Why is the date of Chinese New Year not fixed?

( ) Updated: 2016-01-11 11:27:15

Why is the date of Chinese New Year not fixed?

Writing character "Fu" to celebrate the Chinese New Year. "Fu" means luck, happiness, and prosperity in Chinese. [Photo/Xinhua]

2016 is the Year of the Monkey, but it doesn’t begin on Jan 1. The first day falls on Feb 8, which is known as Chinese New Year’s Day, or Spring Festival.

Chinese New Year is the most important festival for Chinese people. Although there are many interesting legends and stories explaining the festival’s beginnings, such as the legend of the Nian Monster, the main two reasons for the festival are to celebrate a year of hard work and relax with family, and to wish for a lucky and prosperous coming year.

The festival is celebrated on a different date each year but is always somewhere in the period from Jan 21 to Feb 20. Why don’t Chinese have a fixed day for their most important festival?

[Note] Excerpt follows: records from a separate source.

/-- A matrix engine (R253-R281): its contexts, the starts that wait for a queue entry, the load port, the array input of each context
and the rows that have entered since the clock last moved, the random lanes with the cycle from which a row draws from them (R266), and the fold in whose
run it is. -/
structure MeSt where
  ctxs : List MeCtx := [{}, {}]
  waiting : List StartMsg := []
  portUntil : Nat := 0
  inputUntil : List Nat := [0, 0]
  busy : Nat := 0
  lanes : List (Nat × List Nat) := [(0, (List.range 128).map (· + 1))]
  /-- MACs performed since the last whole unit of 16,384 was counted (R436). -/
  macs : Nat := 0
  fold : Option Nat := .none
  deriving DecidableEq, Repr

/-- A frame of a pixel slot (R57, R59, R65-R67), as its ROUTE entry was at its Frame Start. Lists hold one item for each of
the 1 + EXPOSURES exposures. -/
structure RxFrame where
  fs : Nat
  index : Nat
  /-- Plane of the stream at the Frame Start (R46). -/
  plane : Nat
  gid : Nat
  pipe : Nat
  sensor : Nat
  typ : Nat
  width : Nat
  height : Nat
  developed : Bool
  embedded : Bool
  exps : Nat
  lines : List Nat := [0, 0, 0]
  /-- Exposures whose Frame Start has opened or joined the frame, and those that have ended. -/
  joined : List Bool := [true, false, false]
  ended : List Bool := [false, false, false]
  /-- Last good line of each exposure, and bad lines at its start that wait for one (R66). -/
  good : List (Option (List Byte)) := [.none, .none, .none]
  lead : List Nat := [0, 0, 0]
  bad : Nat := 0
  deriving DecidableEq, Repr

/-- A bulk transfer of a slot (R69, R70). -/
structure BulkXfer where
  count : Nat := 0
  bad : Bool := false
  /-- It reached 2^32 bytes: the rest up to Frame End is discarded. -/
  past : Bool := false
  deriving DecidableEq, Repr

/-- A slot of a receive port: what its last enable took, its open frame, and its count of accepted Frame Starts (R56-R61). -/
structure RxSlot where
  en : Bool := false
  vc : Nat := 0
  kind : Nat := 0
  exposures : Nat := 0
  frame : Option RxFrame := .none
  /-- Packets are discarded until the next Frame Start (R67). -/
  discard : Bool := false
  bulk : Option BulkXfer := .none
  emb : List Byte := []
  embSeen : Bool := false
  deriving DecidableEq, Repr

/-- Bytes of a packet in a port's receive buffer: the hub link they go to, how many are left, and their deadline (R58). -/
structure RxBuf where
  q : Nat
  len : Nat
  dl : Nat
  deriving DecidableEq, Repr

/-- A receive port (R52-R58): what its last enable took, and its receive buffer. -/
structure RxPort where
  en : Bool := false
  cphy : Bool := false
  lanes : Nat := 0
  rate : Nat := 0
  laneMap : Nat := 0
  /-- The initial skew calibration has been received since the enable (R53). -/
  calibrated : Bool := false
  buf : List RxBuf := []
  deriving DecidableEq, Repr

/-- An open window of a sync group (R63): its start, the Frame Starts that joined it, by stream and frame index, and the home
quadrants of the graphs that they opened instances of. -/
structure SyncWin where
  start : Nat
  joined : List (Nat × Nat)
  homes : List Nat := []
  deriving DecidableEq, Repr

/-- A transfer pushed to a sensor controller (R73). -/
structure CciXfer where
  target : Nat
  read : Bool
  len : Nat
  group : Bool
  stream : Nat
  reg : Nat
  wide : Bool
  data : List Byte
  dl : Nat := 0
  inst : Option InstRef := .none
  /-- Instance in whose control digest the push is an item (R74). -/
  digest : Option InstRef := .none
  /-- Pushing origin's number (R29), and the CT cycle in which the push reached the queue (R74). -/
  origin : Nat := 0
  cycle : Nat := 0
  deriving DecidableEq, Repr

/-- What a sensor controller does on its bus (R73): a transfer, or the hold or release write of a profile. -/
inductive CciOp where
  | hold (sensor : List Byte)
  | xfer (x : CciXfer)
  | release (sensor : List Byte)
  deriving DecidableEq, Repr

/-- A sensor controller (R71-R76). -/
structure CciSt where
  queue : List CciXfer := []
  /-- Round-robin pointer before the pushes of the current CT cycle (R27, R74). -/
  base : Nat := 0
  op : Option CciOp := .none
  /-- Attempts of the operation that have failed, and the DT from which the next may begin. -/
  tries : Nat := 0
  retryAt : Option Nat := .none
  /-- Group hold in force with this profile, and the group's acknowledged writes that wait for the release's stamp. -/
  held : Option (List Byte) := .none
  acked : List CciXfer := []
  /-- Targets to which SETDASA gave their static address as dynamic address (R71), and in-band interrupts NACKed. -/
  dasa : List Nat := []
  ibiNacks : Nat := 0
  deriving DecidableEq, Repr

/-- A frame-sync generator (R77, R78): its next edge, its last active edge, edges due in locked mode, the end of its pulse,
and the level of its output. -/
structure FsoSt where
  on : Bool := false
  next : Option Nat := .none
  last : Option Nat := .none
  /-- Last accepted input edge (R78). -/
  heard : Option Nat := .none
  due : List Nat := []
  pulseEnd : Option Nat := .none
  active : Bool := false
  deriving DecidableEq, Repr

/-- A void of a frame that waits for the frame's admission (R193, R195). -/
structure EarlyVoid where
  stream : Nat
  index : Nat
  reason : Nat
  remote : Bool
  dt : Nat
  deriving DecidableEq, Repr

/-- Camera ingress and sensor control (R52-R81). Slots are keyed by stream ID, sync windows by group. -/
structure RxSt where
  ports : SMap RxPort := []
  slots : SMap RxSlot := []
  sync : SMap (Option SyncWin) := []
  cci : SMap CciSt := []
  fso : SMap FsoSt := []
  /-- Receive ports accept no packet (R381, R389). -/
  stopped : Bool := false
  /-- Voids of a frame whose instance has not been admitted yet: stream, frame index, reason. -/
  early : List EarlyVoid := []
  /-- Outcome flags of a frame whose instance has not been admitted yet: stream, frame index, mask. -/
  earlyFlags : List (Nat × Nat × Nat) := []
  deriving DecidableEq, Repr

/-- A line on its way through an image pipe: its exposure, its payload, whether a receive port repaired it, and its arrival
number among the pipe's lines (R65, R85). -/
structure IspLine where
  index : Nat
  exp : Nat
  data : List Byte
  repaired : Bool
  arr : Nat
  deriving DecidableEq, Repr

/-- Sensor values of a frame (R95): exposure, analogue gain, digital gain. -/
structure SensorVals where
  expo : Nat := 0
  again : Nat := 0
  dgain : Nat := 0
  deriving DecidableEq, Repr

/-- What the context keeps of the stream's previous frame (R89, R96). -/
structure PrevFrame where
  stream : Nat
  index : Nat
  /-- Its last line left stage 6. -/
  passed : Bool
  /-- Its instance has been voided. -/
  voided : Bool := false
  tab5 : Nat
  tnrEn : Bool
  vals : SensorVals
  deriving DecidableEq, Repr

/-- A tile row that waits for a free slot of its ring (R86, R91): ring, bytes, and its frame. -/
structure IspRow where
  ring : Nat
  bytes : List Byte
  stream : Nat := 0
  index : Nat := 0
  deriving DecidableEq, Repr

/-- Counts of a statistics block in progress (R92). -/
structure StatsAcc where
  ae : SMap Nat := []
  awbR : SMap Nat := []
  awbG : SMap Nat := []
  awbB : SMap Nat := []
  awbN : SMap Nat := []
  lumaSum : SMap Nat := []
  lumaMax : SMap Nat := []
  lumaN : SMap Nat := []
  flags : Nat := 0
  deriving DecidableEq, Repr

/-- The frame open in a context (R84-R92). -/
structure IspFrame where
  stream : Nat
  index : Nat
  fs : Nat
  plane : Nat
  gid : Nat
  width : Nat
  height : Nat
  typ : Nat
  developed : Bool
  embedded : Bool
  exps : Nat
  /-- Lines taken into stage 1 so far, by exposure, each with its payload and whether it was repaired. -/
  taken : List (List (List Byte × Bool)) := [[], [], []]
  /-- Exposures whose copy of a line waits in the HDR staging table, by line, in the order in which they came (R87). -/
  staged : SMap (List Nat) := []
  /-- Lines that have left stage 12: how many, and their pixels, three U16 channels and flags, for the scalers. -/
  done : Nat := 0
  out : List (List (Nat × Nat × Nat × Nat)) := []
  /-- Tile rows of each output that have been formed. -/
  rows : List Nat := [0, 0]
  /-- Context registers in force for the frame, by offset (R93). -/
  set : SMap W32 := []
  /-- TNR mode (R89): 0 compensated, 1 uncompensated, 2 reset. -/
  mode : Nat := 2
  /-- A set became active at its Frame Start (R96), and the stream had no accepted frame before. -/
  activated : Bool := false
  first : Bool := false
  fixed : Bool := false
  /-- E of the frame, once fixed (R96). -/
  epoch : Nat := 0
  scale : Nat := 256
  vals : SensorVals := {}
  /-- Sensor values that the embedded data of the frame reported (R95). -/
  report : Option SensorVals := .none
  stats : StatsAcc := {}
  statsDone : Bool := false
  deriving DecidableEq, Repr

/-- A stream context of an image pipe (R84, R86, R93, R95). Its shadow set is its registers; the active and the pending set
hold register values by offset. -/
structure IspCtx where
  frame : Option IspFrame := .none
  /-- The next frame of the stream, open while lines of the frame before are still in the pipe. -/
  next : Option IspFrame := .none
  buf : List IspLine := []
  stalled : Bool := false
  rows : List IspRow := []
  active : SMap W32 := []
  /-- The committed sets that await a Frame Start, with their commit DTs, oldest first: the last commit before this DT, and one of this
  DT, which a Frame Start of the same DT leaves pending (R10, R32). -/
  pending : List (Nat × SMap W32) := []
  prev : Option PrevFrame := .none
  /-- Predicted values: frame from which they hold, which value (0 exposure, 1 analogue, 2 digital gain), value. -/
  predict : List (Nat × Nat × Nat) := []
  vals : SensorVals := {}
  tnrLast : Nat := 0
  /-- A frame that ended before its first pixel line: its epoch is settled at the next Frame Start (R96). -/
  lost : Option IspFrame := .none
  deriving DecidableEq, Repr

/-- A pipe's line in work: its context, the line, and the VX cycle (5 per DT) at which it has passed (R85). -/
structure IspWork where
  ctx : Nat
  line : IspLine
  due : Nat
  deriving DecidableEq, Repr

The date of Chinese New Year is based on the Chinese lunar calendar, not the internationally-used Gregorian calendar. Although China has used the Gregorian calendar for most official and business purposes since 1912, the traditional lunar calendar is still used to determine the days of important festivals, by some for celebrating birthdays, for agriculture, and even for Chinese astrology and choosing auspicious days for weddings.

In the lunar calendar, one year is divided into 12 months and the months have either 29 or 30 days, always beginning on days of astronomical new moons. So each year has 354 or 355 days. To make the average length of the years equal to a tropical year, an intercalary month is added every two or three years. As a result, an ordinary year has 12 months while a leap year has 13 months. And an ordinary year has 354, or 355 days, and a leap year has 384 or 385 days. So the first day of the first month in the lunar calendar, Chinese New Year’s Day, varies every year.